Which lines in the records below contain the word "response"? Copy each one out.

• EXERCISE MATERIAL:
BEGIN
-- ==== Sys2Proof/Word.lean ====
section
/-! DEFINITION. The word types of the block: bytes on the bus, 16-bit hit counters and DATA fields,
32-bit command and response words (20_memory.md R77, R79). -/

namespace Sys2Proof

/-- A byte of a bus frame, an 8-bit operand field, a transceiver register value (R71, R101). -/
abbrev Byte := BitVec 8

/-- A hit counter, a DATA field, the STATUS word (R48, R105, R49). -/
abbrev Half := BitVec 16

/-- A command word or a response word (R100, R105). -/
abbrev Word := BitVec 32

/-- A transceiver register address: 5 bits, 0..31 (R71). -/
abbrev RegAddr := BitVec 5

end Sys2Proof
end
END
• ANSWER TO THIS PROBLEM:
32-bit command and response words (20_memory.md R77, R79). -/
/-- A command word or a response word (R100, R105). -/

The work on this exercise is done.